*** Dataset content Section Begins ***

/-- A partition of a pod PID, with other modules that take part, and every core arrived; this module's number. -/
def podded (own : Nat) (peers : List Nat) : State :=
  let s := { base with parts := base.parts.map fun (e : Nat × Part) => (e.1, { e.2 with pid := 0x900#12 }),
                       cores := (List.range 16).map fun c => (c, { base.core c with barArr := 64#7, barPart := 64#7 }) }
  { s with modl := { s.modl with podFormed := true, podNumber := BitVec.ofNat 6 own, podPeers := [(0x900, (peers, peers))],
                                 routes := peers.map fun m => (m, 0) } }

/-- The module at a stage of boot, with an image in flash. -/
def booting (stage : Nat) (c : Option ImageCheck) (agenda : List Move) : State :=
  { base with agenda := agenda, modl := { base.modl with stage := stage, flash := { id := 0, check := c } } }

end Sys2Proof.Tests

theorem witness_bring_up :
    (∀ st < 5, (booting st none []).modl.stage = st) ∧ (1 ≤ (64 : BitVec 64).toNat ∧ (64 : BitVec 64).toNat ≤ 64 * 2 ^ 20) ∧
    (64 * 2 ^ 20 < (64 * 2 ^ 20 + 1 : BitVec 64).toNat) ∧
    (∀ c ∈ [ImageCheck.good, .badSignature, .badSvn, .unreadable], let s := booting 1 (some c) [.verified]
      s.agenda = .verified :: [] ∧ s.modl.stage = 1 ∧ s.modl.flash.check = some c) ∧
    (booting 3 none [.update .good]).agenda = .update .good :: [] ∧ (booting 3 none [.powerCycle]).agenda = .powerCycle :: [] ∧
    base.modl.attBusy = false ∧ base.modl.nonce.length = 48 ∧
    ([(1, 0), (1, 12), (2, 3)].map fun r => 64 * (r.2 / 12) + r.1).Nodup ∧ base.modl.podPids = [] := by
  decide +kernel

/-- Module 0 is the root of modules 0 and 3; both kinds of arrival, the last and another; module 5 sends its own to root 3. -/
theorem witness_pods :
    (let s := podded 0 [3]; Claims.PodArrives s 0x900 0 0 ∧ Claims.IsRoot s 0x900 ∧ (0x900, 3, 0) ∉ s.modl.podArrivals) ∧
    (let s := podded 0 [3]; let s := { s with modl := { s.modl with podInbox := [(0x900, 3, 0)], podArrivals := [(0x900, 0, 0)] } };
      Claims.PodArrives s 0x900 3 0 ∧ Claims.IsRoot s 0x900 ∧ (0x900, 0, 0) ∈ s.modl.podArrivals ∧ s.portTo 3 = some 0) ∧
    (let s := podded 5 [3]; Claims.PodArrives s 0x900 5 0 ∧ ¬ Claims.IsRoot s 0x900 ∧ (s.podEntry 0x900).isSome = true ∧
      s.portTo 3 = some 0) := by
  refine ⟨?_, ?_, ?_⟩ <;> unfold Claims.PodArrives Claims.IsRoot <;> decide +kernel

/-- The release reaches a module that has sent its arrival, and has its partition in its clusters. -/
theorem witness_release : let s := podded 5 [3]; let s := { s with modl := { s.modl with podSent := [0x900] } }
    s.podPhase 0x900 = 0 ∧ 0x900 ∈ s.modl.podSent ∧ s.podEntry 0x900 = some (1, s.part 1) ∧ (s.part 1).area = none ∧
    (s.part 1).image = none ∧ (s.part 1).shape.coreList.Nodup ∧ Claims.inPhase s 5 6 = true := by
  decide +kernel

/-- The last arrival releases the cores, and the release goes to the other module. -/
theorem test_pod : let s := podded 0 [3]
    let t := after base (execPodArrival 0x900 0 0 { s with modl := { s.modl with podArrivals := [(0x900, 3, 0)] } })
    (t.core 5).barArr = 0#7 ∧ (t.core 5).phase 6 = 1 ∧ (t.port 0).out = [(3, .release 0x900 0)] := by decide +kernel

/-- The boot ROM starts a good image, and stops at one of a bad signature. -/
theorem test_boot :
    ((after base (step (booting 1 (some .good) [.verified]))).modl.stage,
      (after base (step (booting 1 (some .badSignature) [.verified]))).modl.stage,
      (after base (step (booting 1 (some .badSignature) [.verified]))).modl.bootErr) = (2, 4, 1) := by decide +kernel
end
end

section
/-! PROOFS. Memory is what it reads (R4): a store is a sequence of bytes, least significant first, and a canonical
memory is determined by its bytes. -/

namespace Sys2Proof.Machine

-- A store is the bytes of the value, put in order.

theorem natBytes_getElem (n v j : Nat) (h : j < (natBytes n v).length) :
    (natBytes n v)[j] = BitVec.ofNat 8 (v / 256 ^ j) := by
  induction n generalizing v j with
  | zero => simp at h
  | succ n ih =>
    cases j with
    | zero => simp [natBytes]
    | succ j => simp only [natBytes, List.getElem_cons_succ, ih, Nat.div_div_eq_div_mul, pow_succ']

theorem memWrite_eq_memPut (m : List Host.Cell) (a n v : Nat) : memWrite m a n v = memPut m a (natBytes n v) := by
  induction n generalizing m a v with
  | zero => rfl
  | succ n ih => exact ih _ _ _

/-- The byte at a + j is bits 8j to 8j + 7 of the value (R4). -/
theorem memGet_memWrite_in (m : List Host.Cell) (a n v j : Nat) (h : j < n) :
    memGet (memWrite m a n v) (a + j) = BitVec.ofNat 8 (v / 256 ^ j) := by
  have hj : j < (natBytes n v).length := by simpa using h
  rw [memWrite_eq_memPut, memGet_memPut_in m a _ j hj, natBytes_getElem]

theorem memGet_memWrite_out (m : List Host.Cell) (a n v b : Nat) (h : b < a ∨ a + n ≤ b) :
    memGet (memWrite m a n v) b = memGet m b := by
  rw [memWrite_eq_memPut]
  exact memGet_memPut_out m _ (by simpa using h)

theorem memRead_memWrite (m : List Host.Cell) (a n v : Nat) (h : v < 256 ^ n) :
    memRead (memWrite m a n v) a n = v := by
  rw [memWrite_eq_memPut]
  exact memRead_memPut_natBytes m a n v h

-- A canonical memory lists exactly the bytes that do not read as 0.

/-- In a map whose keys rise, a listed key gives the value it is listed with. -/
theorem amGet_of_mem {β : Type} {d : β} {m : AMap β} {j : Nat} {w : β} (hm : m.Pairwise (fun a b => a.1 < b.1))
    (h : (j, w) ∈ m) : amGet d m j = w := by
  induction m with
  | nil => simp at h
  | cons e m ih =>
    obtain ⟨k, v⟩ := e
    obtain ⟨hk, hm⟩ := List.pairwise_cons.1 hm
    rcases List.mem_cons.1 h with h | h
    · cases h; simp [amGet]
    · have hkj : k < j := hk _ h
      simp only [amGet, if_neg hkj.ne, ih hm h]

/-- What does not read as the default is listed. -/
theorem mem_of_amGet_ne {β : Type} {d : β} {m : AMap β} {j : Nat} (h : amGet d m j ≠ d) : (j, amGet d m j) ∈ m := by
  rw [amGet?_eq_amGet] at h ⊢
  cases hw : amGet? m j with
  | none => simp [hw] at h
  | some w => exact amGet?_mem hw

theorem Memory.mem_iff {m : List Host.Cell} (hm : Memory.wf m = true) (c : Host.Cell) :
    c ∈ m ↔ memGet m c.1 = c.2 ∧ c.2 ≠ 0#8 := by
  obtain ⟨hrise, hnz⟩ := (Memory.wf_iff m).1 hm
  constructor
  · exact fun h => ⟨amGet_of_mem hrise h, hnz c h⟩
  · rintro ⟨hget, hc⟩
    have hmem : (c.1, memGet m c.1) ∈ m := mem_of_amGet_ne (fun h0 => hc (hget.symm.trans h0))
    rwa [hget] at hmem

*** Dataset content Section Ends ***
*** Dataset content Section Begins ***

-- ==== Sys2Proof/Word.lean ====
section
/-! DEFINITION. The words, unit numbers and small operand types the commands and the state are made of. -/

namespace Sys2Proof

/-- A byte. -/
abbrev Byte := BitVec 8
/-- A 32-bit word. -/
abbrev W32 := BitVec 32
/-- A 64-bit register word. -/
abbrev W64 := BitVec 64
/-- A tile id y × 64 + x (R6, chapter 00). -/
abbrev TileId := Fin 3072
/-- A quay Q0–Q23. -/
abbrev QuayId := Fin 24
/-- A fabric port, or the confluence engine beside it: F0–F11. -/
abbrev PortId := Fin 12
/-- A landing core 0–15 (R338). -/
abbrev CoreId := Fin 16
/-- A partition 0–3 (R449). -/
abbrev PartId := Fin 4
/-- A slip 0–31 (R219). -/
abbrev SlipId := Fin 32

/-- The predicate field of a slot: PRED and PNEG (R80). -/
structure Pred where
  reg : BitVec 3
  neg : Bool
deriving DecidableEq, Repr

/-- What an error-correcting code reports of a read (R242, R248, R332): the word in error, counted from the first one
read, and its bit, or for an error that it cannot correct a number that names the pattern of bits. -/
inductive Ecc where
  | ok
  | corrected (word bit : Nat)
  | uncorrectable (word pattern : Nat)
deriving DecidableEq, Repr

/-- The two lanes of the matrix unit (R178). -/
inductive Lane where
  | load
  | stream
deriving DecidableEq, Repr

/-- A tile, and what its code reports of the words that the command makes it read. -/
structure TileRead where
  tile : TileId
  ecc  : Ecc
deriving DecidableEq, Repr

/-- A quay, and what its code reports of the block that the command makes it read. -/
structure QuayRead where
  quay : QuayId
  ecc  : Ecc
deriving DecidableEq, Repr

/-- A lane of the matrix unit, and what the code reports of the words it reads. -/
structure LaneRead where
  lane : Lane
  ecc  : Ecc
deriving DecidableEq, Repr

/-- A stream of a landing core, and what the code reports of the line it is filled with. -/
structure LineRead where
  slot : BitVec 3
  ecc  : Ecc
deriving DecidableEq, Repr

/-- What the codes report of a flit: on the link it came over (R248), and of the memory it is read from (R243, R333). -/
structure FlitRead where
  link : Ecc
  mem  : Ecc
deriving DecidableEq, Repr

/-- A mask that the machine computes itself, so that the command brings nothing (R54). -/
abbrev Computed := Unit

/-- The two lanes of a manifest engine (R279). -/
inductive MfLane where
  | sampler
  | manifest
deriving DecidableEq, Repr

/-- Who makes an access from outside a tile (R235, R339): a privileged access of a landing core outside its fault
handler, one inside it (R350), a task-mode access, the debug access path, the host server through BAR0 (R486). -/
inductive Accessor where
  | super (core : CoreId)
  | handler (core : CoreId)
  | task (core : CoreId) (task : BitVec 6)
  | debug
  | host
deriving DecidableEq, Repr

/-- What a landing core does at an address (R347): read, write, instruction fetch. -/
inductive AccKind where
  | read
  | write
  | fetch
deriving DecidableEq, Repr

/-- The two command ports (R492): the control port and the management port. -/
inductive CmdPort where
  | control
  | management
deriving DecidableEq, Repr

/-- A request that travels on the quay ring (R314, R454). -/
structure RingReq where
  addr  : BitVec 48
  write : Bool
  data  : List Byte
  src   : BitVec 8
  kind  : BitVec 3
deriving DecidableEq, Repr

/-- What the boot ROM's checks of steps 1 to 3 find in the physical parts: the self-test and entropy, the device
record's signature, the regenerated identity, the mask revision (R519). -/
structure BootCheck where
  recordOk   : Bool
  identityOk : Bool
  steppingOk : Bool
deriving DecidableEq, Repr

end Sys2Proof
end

*** Dataset content Section Ends ***
*** Dataset content Section Begins ***

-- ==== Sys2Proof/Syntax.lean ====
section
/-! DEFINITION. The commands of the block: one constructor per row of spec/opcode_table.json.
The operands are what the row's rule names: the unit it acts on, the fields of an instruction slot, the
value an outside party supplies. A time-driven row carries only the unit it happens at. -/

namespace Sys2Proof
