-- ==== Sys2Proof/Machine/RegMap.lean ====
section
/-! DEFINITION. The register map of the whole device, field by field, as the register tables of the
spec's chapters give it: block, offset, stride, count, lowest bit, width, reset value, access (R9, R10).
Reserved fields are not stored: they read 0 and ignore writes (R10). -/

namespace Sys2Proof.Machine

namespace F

*** Dataset content Section Ends ***

* What to produce *
Search the entries for the string "simpa" and return each line where it turns up.

* The completed task *
  have hj : j < (natBytes n v).length := by simpa using h
  exact memGet_memPut_out m _ (by simpa using h)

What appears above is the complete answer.